**What to work on:**
The reply to the records below should contain exactly the lines from the line with "page (R73). -/" through the line with "0x40 = 4 then", and nothing besides.

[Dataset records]

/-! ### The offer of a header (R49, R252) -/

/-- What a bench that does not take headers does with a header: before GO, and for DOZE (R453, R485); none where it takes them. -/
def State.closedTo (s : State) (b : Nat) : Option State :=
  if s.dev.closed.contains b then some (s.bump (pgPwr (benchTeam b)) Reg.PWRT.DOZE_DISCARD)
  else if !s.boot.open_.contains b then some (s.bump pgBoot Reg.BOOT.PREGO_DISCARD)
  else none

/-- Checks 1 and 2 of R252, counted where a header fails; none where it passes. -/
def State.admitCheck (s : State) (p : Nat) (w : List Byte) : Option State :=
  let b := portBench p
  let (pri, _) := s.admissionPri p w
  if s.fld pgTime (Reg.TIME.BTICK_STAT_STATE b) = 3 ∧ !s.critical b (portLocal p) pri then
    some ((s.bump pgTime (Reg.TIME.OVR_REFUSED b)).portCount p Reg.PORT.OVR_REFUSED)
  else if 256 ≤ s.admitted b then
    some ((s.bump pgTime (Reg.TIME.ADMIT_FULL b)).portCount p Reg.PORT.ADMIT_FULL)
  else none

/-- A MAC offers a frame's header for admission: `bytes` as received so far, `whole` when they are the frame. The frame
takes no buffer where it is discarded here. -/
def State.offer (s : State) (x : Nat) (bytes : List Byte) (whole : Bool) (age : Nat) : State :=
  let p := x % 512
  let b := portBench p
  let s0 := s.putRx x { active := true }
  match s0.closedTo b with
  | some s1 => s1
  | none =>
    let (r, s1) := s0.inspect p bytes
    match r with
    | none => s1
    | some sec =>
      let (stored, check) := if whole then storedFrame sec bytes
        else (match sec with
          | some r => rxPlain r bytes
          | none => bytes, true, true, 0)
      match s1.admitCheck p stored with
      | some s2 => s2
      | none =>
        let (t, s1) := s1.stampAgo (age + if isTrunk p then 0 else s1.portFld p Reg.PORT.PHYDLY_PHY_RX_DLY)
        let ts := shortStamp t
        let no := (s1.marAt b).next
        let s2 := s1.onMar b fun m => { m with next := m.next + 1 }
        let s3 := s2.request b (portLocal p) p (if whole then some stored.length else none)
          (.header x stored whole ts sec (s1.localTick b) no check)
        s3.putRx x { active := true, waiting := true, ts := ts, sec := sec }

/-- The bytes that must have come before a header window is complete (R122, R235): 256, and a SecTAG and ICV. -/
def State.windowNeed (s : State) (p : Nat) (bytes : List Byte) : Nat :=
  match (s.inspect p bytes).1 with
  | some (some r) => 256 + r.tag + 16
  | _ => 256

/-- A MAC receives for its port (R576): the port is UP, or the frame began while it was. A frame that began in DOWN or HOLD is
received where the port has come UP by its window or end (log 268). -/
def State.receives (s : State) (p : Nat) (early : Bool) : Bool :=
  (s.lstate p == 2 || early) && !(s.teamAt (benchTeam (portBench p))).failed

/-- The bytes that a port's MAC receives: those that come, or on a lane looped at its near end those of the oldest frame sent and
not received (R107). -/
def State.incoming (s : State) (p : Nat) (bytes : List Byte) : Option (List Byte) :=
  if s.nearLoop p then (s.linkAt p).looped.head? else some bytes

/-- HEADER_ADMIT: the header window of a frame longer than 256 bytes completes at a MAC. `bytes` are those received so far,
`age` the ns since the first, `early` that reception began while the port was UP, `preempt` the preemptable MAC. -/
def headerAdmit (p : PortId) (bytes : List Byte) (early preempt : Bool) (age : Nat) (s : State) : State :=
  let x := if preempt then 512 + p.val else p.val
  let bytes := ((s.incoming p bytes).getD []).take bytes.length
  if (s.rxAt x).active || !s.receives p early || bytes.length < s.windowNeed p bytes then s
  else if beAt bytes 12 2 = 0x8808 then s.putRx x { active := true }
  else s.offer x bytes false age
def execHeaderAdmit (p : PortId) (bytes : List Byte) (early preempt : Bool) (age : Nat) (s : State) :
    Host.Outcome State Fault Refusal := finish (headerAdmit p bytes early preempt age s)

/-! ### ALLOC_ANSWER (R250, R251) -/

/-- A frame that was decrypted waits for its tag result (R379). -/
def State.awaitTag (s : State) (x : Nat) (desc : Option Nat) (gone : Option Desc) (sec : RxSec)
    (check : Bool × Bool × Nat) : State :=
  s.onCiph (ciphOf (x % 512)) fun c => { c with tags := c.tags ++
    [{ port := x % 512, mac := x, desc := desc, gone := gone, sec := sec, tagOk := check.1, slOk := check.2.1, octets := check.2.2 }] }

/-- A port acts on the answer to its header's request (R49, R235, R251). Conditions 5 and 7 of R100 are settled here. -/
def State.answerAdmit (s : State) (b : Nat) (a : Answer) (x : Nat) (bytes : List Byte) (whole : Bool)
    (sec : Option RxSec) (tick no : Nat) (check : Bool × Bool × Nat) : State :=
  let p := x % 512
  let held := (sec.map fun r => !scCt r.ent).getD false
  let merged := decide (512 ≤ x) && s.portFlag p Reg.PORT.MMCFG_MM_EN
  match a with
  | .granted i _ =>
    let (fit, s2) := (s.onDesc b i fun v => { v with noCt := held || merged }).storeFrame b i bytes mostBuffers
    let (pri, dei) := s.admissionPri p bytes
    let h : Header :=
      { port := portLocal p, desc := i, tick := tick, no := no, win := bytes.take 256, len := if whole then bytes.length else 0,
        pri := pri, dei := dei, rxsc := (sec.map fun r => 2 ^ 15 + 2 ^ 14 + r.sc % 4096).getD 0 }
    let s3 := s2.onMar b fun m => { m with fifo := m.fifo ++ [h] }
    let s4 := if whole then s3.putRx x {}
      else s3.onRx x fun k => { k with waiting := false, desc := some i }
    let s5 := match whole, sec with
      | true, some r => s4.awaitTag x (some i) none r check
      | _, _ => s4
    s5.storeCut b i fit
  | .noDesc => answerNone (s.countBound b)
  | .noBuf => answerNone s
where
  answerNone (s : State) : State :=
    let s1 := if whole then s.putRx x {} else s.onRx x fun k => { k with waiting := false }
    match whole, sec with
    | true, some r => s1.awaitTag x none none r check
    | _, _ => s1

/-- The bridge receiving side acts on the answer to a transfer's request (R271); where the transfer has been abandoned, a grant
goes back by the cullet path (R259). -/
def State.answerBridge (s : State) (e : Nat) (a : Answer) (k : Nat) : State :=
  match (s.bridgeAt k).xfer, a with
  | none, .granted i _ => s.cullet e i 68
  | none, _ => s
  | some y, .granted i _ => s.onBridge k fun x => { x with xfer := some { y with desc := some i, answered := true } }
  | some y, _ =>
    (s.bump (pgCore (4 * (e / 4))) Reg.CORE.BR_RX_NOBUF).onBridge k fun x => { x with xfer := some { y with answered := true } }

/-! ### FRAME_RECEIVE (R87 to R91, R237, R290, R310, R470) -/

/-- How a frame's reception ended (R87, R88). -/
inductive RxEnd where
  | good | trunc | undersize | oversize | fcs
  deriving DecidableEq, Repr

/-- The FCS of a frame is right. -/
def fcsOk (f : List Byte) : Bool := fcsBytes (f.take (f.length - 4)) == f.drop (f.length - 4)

--

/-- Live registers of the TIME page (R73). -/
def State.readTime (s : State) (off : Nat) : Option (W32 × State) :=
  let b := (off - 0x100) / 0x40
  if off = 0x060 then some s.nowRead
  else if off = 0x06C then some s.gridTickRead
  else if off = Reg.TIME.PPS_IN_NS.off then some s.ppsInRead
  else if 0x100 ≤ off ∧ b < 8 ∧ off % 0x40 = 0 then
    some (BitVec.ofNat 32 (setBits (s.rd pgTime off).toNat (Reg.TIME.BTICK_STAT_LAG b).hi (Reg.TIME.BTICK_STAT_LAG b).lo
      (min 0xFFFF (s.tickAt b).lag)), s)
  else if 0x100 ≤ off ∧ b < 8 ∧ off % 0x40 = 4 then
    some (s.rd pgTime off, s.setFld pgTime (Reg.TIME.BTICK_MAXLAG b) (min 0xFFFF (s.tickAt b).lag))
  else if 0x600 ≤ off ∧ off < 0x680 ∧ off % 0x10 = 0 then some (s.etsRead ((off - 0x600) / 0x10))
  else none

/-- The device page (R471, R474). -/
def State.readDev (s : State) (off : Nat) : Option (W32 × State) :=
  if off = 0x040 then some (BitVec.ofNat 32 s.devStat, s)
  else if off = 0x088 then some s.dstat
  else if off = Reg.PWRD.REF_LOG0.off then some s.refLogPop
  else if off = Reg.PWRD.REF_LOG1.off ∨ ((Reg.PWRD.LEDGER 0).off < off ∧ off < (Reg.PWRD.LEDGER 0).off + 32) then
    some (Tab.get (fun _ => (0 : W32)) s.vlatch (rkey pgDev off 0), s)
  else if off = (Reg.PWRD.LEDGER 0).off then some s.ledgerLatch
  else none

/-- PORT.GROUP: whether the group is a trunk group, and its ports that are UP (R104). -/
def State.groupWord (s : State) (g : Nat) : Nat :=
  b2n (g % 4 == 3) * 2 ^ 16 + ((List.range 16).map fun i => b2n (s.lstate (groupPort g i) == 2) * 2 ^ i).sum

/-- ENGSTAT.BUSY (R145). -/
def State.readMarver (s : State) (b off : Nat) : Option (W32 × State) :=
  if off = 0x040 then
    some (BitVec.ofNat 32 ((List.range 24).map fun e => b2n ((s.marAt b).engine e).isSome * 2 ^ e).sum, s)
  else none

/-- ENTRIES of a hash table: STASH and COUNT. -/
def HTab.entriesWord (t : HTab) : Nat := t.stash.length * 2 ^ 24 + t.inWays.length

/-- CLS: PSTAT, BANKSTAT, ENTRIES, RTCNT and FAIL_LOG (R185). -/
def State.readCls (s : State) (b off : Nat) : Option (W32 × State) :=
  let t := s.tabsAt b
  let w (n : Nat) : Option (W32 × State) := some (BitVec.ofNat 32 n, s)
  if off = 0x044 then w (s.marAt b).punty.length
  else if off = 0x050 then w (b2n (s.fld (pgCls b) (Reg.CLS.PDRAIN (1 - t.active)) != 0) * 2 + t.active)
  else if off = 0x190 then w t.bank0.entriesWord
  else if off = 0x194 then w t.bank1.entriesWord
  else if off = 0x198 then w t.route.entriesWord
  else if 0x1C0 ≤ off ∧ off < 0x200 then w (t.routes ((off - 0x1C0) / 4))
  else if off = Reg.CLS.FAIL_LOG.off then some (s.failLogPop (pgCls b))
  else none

--

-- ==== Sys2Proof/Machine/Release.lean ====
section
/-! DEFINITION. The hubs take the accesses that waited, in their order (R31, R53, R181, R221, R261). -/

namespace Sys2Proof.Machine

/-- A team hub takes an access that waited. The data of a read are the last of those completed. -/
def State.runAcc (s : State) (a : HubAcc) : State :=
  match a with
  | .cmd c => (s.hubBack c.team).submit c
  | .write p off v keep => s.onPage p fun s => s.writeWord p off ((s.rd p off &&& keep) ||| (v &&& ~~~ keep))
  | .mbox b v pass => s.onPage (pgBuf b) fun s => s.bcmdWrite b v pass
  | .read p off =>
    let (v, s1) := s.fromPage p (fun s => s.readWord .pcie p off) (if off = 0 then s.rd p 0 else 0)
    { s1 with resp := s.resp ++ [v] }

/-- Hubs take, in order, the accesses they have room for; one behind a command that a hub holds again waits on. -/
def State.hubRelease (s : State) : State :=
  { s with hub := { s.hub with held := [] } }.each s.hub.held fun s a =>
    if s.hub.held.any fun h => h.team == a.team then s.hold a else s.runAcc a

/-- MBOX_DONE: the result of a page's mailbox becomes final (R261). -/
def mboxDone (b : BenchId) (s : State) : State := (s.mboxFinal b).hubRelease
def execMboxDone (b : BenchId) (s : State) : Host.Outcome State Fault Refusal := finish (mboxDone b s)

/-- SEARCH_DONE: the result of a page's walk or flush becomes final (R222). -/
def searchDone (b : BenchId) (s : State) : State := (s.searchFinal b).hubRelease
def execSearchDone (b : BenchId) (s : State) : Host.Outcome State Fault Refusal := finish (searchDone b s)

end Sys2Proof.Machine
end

**Worked solution:**
/-- Live registers of the TIME page (R73). -/
def State.readTime (s : State) (off : Nat) : Option (W32 × State) :=
  let b := (off - 0x100) / 0x40
  if off = 0x060 then some s.nowRead
  else if off = 0x06C then some s.gridTickRead
  else if off = Reg.TIME.PPS_IN_NS.off then some s.ppsInRead
  else if 0x100 ≤ off ∧ b < 8 ∧ off % 0x40 = 0 then
    some (BitVec.ofNat 32 (setBits (s.rd pgTime off).toNat (Reg.TIME.BTICK_STAT_LAG b).hi (Reg.TIME.BTICK_STAT_LAG b).lo
      (min 0xFFFF (s.tickAt b).lag)), s)
  else if 0x100 ≤ off ∧ b < 8 ∧ off % 0x40 = 4 then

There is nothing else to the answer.